From: Andrea della Porta <andrea.porta@suse.com>
To: Lukasz Raczylo <lukasz@raczylo.com>
Cc: netdev@vger.kernel.org,
Nicolas Ferre <nicolas.ferre@microchip.com>,
Claudiu Beznea <claudiu.beznea@tuxon.dev>,
Andrew Lunn <andrew+netdev@lunn.ch>,
"David S . Miller" <davem@davemloft.net>,
Eric Dumazet <edumazet@google.com>,
Jakub Kicinski <kuba@kernel.org>, Paolo Abeni <pabeni@redhat.com>,
linux-kernel@vger.kernel.org,
linux-arm-kernel@lists.infradead.org,
linux-rpi-kernel@lists.infradead.org
Subject: Re: [RFC PATCH net-next 3/3] net: macb: add TX stall watchdog as defence-in-depth safety net
Date: Tue, 5 May 2026 15:30:51 +0200 [thread overview]

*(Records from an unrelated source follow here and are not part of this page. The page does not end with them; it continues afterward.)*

-- ==== Sys2Proof/Tests/Slice0.lean ====
section
/-! SUPPORT. The model's own tests: ill-formed commands refused, values worked out in the manual, one step of
each kind on a small state, and for every statement with hypotheses a state and operands that meet them. -/

namespace Sys2Proof.Tests

open Sys2Proof.Machine Sys2Proof.Safety

/-! ### Helpers -/

/-- A small state in lock: node 12 at held count 1,000, with empty histories. -/
def small : State :=
  { State.reset with
    nodeAddr := 12
    ltu := { link := .locked, count := 1000, tick := 5, goodRun := 16, badRun := 2 }
    leadA := { LeadChannel.reset with history := [] }
    leadB := { LeadChannel.reset with history := [] } }

/-- The small state with another Link Timing Unit record. -/
def linked (link : LinkState) (tick good bad : Nat) : State :=
  { small with ltu := { link := link, count := 1000, tick := tick, goodRun := good, badRun := bad } }

/-- The small state with voice V0 at a record. -/
def singing (x : Voice) : State := small.setVoice 0 x

/-- A voice of lead A on column 1 and slot 5, with its heads at 320 samples. -/
def sounding : Voice :=
  { Voice.reset with
    state := .sounding, owner := some .a, part := some { column := 1, slot := 5, level := 100, detune := 0 }
    envelope := 4096 }

/-- The small state with gateway `g` at a record. -/
def gated (g : Fin 8) (x : Gateway) : State := small.setGateway g x

/-- A state whose record of a kind is as given. -/
def recorded (k : FaultKind) (f : FaultRecord) : State := small.setFault k f

/-- A notice of the small state. -/
def aNotice : OutItem := .notice (noticeMessage small 0x60 [])

/-- A reply of the small state. -/
def aReply : OutItem := .reply (noticeMessage small 0x40 [])

/-- A pedal gateway with a press and a release cue. -/
def spanGateway : Gateway :=
  { Gateway.pedalReset with
    enabled := true, type := .span, press := some .hold, release := some .release, stuckClose := true }

/-- A request from node 5 with tag 9. -/
def tell (body : List Byte) : Req := { source := 5, tag := 9, broadcast := false, body := body }

/-- The state after an outcome, if there is one. -/
def after (o : Host.Outcome State Fault Refusal) : Option State :=
  match o with
  | .next t => some t
  | .fault _ => none
  | .refused _ => none

/-- What an outcome's state answers at one place. -/
def seen {α : Type} (f : State → α) (o : Host.Outcome State Fault Refusal) : Option α :=
  (after o).map f

/-- The reply at the outbound queue's head: its kind and body. -/
def replied (o : Host.Outcome State Fault Refusal) : Option (Byte × List Byte) :=
  (seen State.outq o).bind fun q => match q with
    | .reply m :: _ => some (m.kind, m.body)
    | _ => none

/-- A request to the small state is answered. -/
theorem tell_answerable (body : List Byte) : Answerable (tell body) small :=
  ⟨rfl, rfl, by decide, by decide⟩

/-- A request to any state out of reset with an empty outbound queue is answered. -/
theorem tell_answerable_of (body : List Byte) (s : State) (h : s.resetLow = false) (q : s.outq = []) :
    Answerable (tell body) s :=
  ⟨h, rfl, by rw [q]; decide, by rw [q]; decide⟩

/-! ### Ill-formed commands -/

theorem test_frame_too_short : WellFormed (.frameArrival [0x9C, 0x35] (Vector.replicate 4 true)) = false := by
  decide
theorem test_frame_wrong_sync :
    WellFormed (.frameArrival (List.replicate 88 0) (Vector.replicate 4 true)) = false := by decide
theorem test_known_kind_not_unknown : WellFormed (.unknownRequest 0x01 (tell [])) = false := by decide
theorem test_unknown_body_too_long : WellFormed (.unknownRequest 0x16 (tell (List.replicate 97 0))) = false := by
  decide
theorem test_identify_body : WellFormed (.identify (tell [0])) = false := by decide
theorem test_readCap_body : WellFormed (.readCap (tell [])) = false := by decide
theorem test_configure_body : WellFormed (.configure (tell (List.replicate 9 0))) = false := by decide
theorem test_readConfig_body : WellFormed (.readConfig (tell [0])) = false := by decide
theorem test_loadBegin_body : WellFormed (.loadBegin (tell [0])) = false := by decide
theorem test_loadData_body : WellFormed (.loadData (tell (List.replicate 97 0))) = false := by decide
theorem test_loadCommit_body : WellFormed (.loadCommit (tell [0])) = false := by decide
theorem test_loadAbort_body : WellFormed (.loadAbort (tell [0])) = false := by decide
theorem test_readTable_body : WellFormed (.readTable (tell (List.replicate 4 0))) = false := by decide
theorem test_cueNow_body : WellFormed (.cueNow (tell (List.replicate 3 0))) = false := by decide
theorem test_cueAt_body : WellFormed (.cueAt (tell (List.replicate 7 0))) = false := by decide
theorem test_cueFlush_body : WellFormed (.cueFlush (tell [])) = false := by decide
theorem test_gatewaySet_body : WellFormed (.gatewaySet (tell (List.replicate 9 0))) = false := by decide
theorem test_portSet_body : WellFormed (.portSet (tell [0])) = false := by decide
theorem test_readState_body : WellFormed (.readState (tell [0])) = false := by decide
theorem test_readFaults_body : WellFormed (.readFaults (tell [0])) = false := by decide
theorem test_faultClear_body : WellFormed (.faultClear (tell [0])) = false := by decide
theorem test_faultSetup_body : WellFormed (.faultSetup (tell (List.replicate 4 0))) = false := by decide
theorem test_counterSetup_body : WellFormed (.counterSetup (tell [0, 0])) = false := by decide
theorem test_readCounters_body : WellFormed (.readCounters (tell [0])) = false := by decide
theorem test_engineReset_body : WellFormed (.engineReset (tell [0])) = false := by decide

/-! ### Values of the manual -/

/-- R2's check value of the nine ASCII digits 1 to 9. -/
theorem test_crc_check_value :
    crc [0x31, 0x32, 0x33, 0x34, 0x35, 0x36, 0x37, 0x38, 0x39] = 0x29B1#16 := by decide +kernel

/-- Chapter 3, worked tracker case: candidate's confidence and refinement. -/
theorem test_tracker_case :
    confidence 30100 (1448410000 / 601) = 252 ∧ refinement 41200 30100 36900 = 2
      ∧ (16 * 218 + 2 + 8) / 16 = 218 := by decide

/-- The example tuning table of chapter 4. -/
def exampleTable : List TuningRow :=
  [⟨55, 3807, 4033⟩, ⟨56, 3594, 3806⟩, ⟨57, 3392, 3593⟩, ⟨58, 3202, 3391⟩, ⟨60, 2852, 3021⟩]

theorem test_example_table :
    tuningOk exampleTable = true ∧ exampleTable.map TuningRow.centre = [3920, 3700, 3492, 3296, 2936] := by
  decide

/-- Chapter 4, worked note-decision sequence: block ends 1, 2, 3, 6, 9, 10 and 12. -/
theorem test_note_sequence :
    (decideNote exampleTable 8 3 .silent 0 true 3490).note = .voiced 57
      ∧ (decideNote exampleTable 8 3 (.voiced 57) 0 true 3596).note = .voiced 57
      ∧ (decideNote exampleTable 8 3 (.voiced 57) 0 true 3612).note = .voiced 56
      ∧ (decideNote exampleTable 8 3 (.voiced 56) 0 true 3100).unmatched = true
      ∧ (decideNote exampleTable 8 3 (.trailing 56) 2 false 0).note = .trailing 56
      ∧ (decideNote exampleTable 8 3 (.trailing 56) 3 false 0).note = .silent
      ∧ (decideNote exampleTable 8 3 .silent 4 true 2940).note = .voiced 60 := by decide

/-- Chapter 5, worked arithmetic case: V0's and V6's targets, and V0's glide. -/
theorem test_targets :
    targetOf 4 (some 3492) 16 3530 6 = 20874 ∧ targetOf (-5) (some 3492) 16 3530 0 = 12408
      ∧ targetOf 4 (some 3492) 0 3530 6 = 20649 ∧ glideTo 18390 20874 256 = 18646
      ∧ glideTo 20694 20874 256 = 20874 := by decide

/-- Chapter 6, worked back splice: the 701st frame. -/
theorem test_back_splice :
    let x := { sounding with currentStep := 20874, distance := 2099880 }
    let h := List.replicate 127 0 ++ [50000, 58000]
    (x.frame h 218).1.distance = 2095390
      ∧ (x.frame h 218).1.crossfade = some { d2 := 5667102, index := 1 }
      ∧ (x.frame h 218).2.1 = 44641 ∧ (x.frame h 218).2.2 = true := by decide

/-- Chapter 6, worked forward splice. -/
theorem test_forward_splice :
    spliceTarget 16777216 218 = none ∧ spliceTarget 16785408 218 = some (16785408 - 218 * 16384) := by
  decide

/-- Chapter 1, R4: a sample of −1 is three bytes FF. -/
theorem test_sample_bytes : sampleBytes (-1) = [0xFF, 0xFF, 0xFF] ∧ sampleBytes (-8388608) = [0x80, 0, 0] := by
  decide

/-- Chapter 2, Example: a difference of 9 slips at a relock, one of 4 does not (R30). -/
theorem test_slip_at_relock :
    slips { link := .holdover, count := 7030040, tick := 0, goodRun := 0, badRun := 0 } 7030050 = true
      ∧ slips { link := .holdover, count := 7030040, tick := 0, goodRun := 0, badRun := 0 } 7030045 = false := by
  decide

/-- Chapter 8, Example: the timed queue after its third CUE_AT. -/
theorem test_timed_order :
    (([⟨2000191, .a, .chord (some 7) none, false⟩, ⟨2000063, .a, .hold, false⟩,
        ⟨2000191, .b, .scene 3, false⟩] : List TimedEntry).foldl
      (fun es e => insertEntry 2000030 e es) []).map (fun e => (e.due, e.lead))
      = [(2000063, .a), (2000191, .a), (2000191, .b)] := by decide

/-- Chapter 11, Example: CUE_NOW asks lead B for CHORD with key root 9 and no map. -/
theorem test_cueNow_example :
    seen (fun t => (t.gateway 5).pending) (exec (.cueNow (tell [1, 2, 9, 0xFF])) small)
        = some (some { cue := .chord (some 9) none, origin := .request })
      ∧ replied (exec (.cueNow (tell [1, 2, 0xFF, 0xFF])) small) = some (0x42, []) := by decide

/-- R166: straps 0 and 63. -/
theorem test_straps :
    seen State.nodeAddr (exec (.powerOnReset 0) small) = some 1
      ∧ seen State.nodeAddr (exec (.powerOnReset 63) small) = some 62 := by decide

/-- R186 and R172: a reply of 7 bytes leaves as a START of 6 and a LAST of 1. -/
theorem test_own_cut :
    (nextPiece [12, 0, 0x0A, 7, 0, 1, 2] 0).1 = [0x16, 12, 0, 0x0A, 7, 0, 1, 0]
      ∧ (nextPiece [12, 0, 0x0A, 7, 0, 1, 2] 6).1 = [0x31, 2, 0, 0, 0, 0, 0, 0] := by decide

/-- R187: the kind bytes of chapter 11's request table, first, middle and last, and two that name none. -/
theorem test_kind_bytes :
    kindOfByte 0x01 = some .identify ∧ kindOfByte 0x0A = some .cueNow
      ∧ kindOfByte 0x15 = some .engineReset ∧ kindOfByte 0 = none ∧ kindOfByte 0x16 = none := by decide

/-- The opcode table gives no row bits, so no table word spells a command. -/
theorem test_no_table_word : decodeTableWord 8 1 = none := rfl

/-! ### The hypotheses of the statements are met: queue, resets, ticks, link -/

theorem test_met_StepTakesFrontCommand :
    ({ small with pending := [.frameStart, .gapLimit] } : State).pending = .frameStart :: [.gapLimit] := rfl

theorem test_met_EveryCommandAnswers :
    (∀ straps, Instr.frameStart ≠ .powerOnReset straps) ∧ Instr.frameStart ≠ .resetNHeldLow :=
  ⟨fun _ h => (by cases h), fun h => (by cases h)⟩

/-- Each clause at the last tick before its limit, and at the limit. -/
theorem test_met_TicksMeasureSilence :
    small.pending = [] ∧ small.resetLow = false
      ∧ ((linked .locked 2046 16 0).ltu.link.running = true ∧ (linked .locked 2046 16 0).ltu.tick < 2047)
      ∧ ((linked .holdover 510 0 0).ltu.link.running = false ∧ (linked .holdover 510 0 0).ltu.tick < 511)
      ∧ ((linked .seeking 511 0 0).ltu.link.running = false ∧ (linked .seeking 511 0 0).ltu.tick = 511)
      ∧ ((linked .relocking 2047 3 0).ltu.link.running = true
        ∧ (linked .relocking 2047 3 0).ltu.tick = 2047) := by decide

/-- A message under assembly when the link is lost, CTRL_RUNON not masked, and none. -/
theorem test_met_losses_assembling :
    ({ linked .locked 2047 16 7 with
        assembly := some { bytes := [12], gap := 0, route := .consume } } : State).assembly ≠ none
      ∧ ((linked .locked 2047 16 7).fault .ctrlRunon).detectMask = false
      ∧ (linked .locked 2047 16 7).assembly = none ∧ 7 ≤ (linked .locked 2047 16 7).ltu.badRun := by decide

theorem test_met_ReceiverAndHeldReset :
    (linked .relocking 0 15 0).resetLow = false ∧ (linked .relocking 0 15 0).ltu.link = .relocking
      ∧ (linked .relocking 0 15 0).ltu.goodRun = 15
      ∧ ({ small with resetLow := true } : State).resetLow = true
      ∧ ({ small with resetLow := true } : State).pending = []
      ∧ (∀ straps, Instr.gapLimit ≠ .powerOnReset straps) ∧ Instr.gapLimit ≠ .resetNHeldLow :=
  ⟨rfl, rfl, rfl, rfl, rfl, fun _ h => (by cases h), fun h => by cases h⟩

/-- Both loss actions, and LINK_LOSS not masked. -/
theorem test_met_BadFramesLoseTheLink :
    (linked .locked 0 16 7).resetLow = false ∧ (linked .locked 0 16 7).ltu.link.running = true
      ∧ (linked .locked 0 16 7).ltu.badRun = 7
      ∧ ((linked .locked 0 16 7).fault .linkLoss).detectMask = false
      ∧ (linked .locked 0 16 7).config.lossAction = .holdover
      ∧ ({ linked .locked 0 16 7 with
          config := { ConfigRecord.reset with lossAction := .engine } } : State).config.lossAction
        = .engine := by decide

/-- A frame with a count, 24 silent slots and a lane, its check correct or poisoned. -/
def frameOf (good : Bool) (count : Word32) (lane : List Byte) : List Byte :=
  outFrame good ([0x9C, 0x35] ++ bytes4 count ++ List.replicate 72 0 ++ lane)

theorem frameOf_true_good (count : Word32) : frameGood (frameOf true count idleLane) = true :=
  outFrame_good _ rfl

theorem frameOf_false_bad (count : Word32) : frameGood (frameOf false count idleLane) = false :=
  (outFrame_bad _ rfl).1

theorem frameOf_isFrame (good : Bool) (count : Word32) : isFrame (frameOf good count idleLane) = true := by
  cases good <;> rfl

theorem frameOf_lane (good : Bool) (count : Word32) :
    (byteAt (frameOf good count idleLane) 78).toNat / 16 ≠ 3 := by
  cases good <;> exact (by decide : ((0 : Byte).toNat / 16 ≠ 3))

Message-ID: <afnxC-Lk5LELsm42@apocalypse> (raw)
In-Reply-To: <c0469642f42ada85d91a8a685eb7c0e04cb99131.1777064117.git.lukasz@raczylo.com>
Hi Lukasz,
On 23:38 Fri 24 Apr , Lukasz Raczylo wrote:
> Patches 1/3 and 2/3 address two candidate races that could lead
> to a TCOMP completion being missed on PCIe-attached macb
> instances. This patch adds a defence-in-depth safety net, in
> case a further race remains that we have not identified.
>
> The watchdog is a per-queue delayed_work that runs once per
> second. It snapshots queue->tx_tail; if the ring is non-empty
> (queue->tx_head != queue->tx_tail) and tx_tail has not advanced
> since the previous tick, it calls macb_tx_restart().
>
> No new recovery logic is introduced. macb_tx_restart() already
> exists in this file, is correctly locked (tx_ptr_lock, bp->lock),
> and verifies that the hardware's TBQP is behind the driver's
> head index before re-asserting TSTART. On a healthy ring it is
> a no-op at the hardware level; the watchdog only supplies the
> missing trigger.
>
> On a healthy queue the per-tick cost is one spin_lock_irqsave()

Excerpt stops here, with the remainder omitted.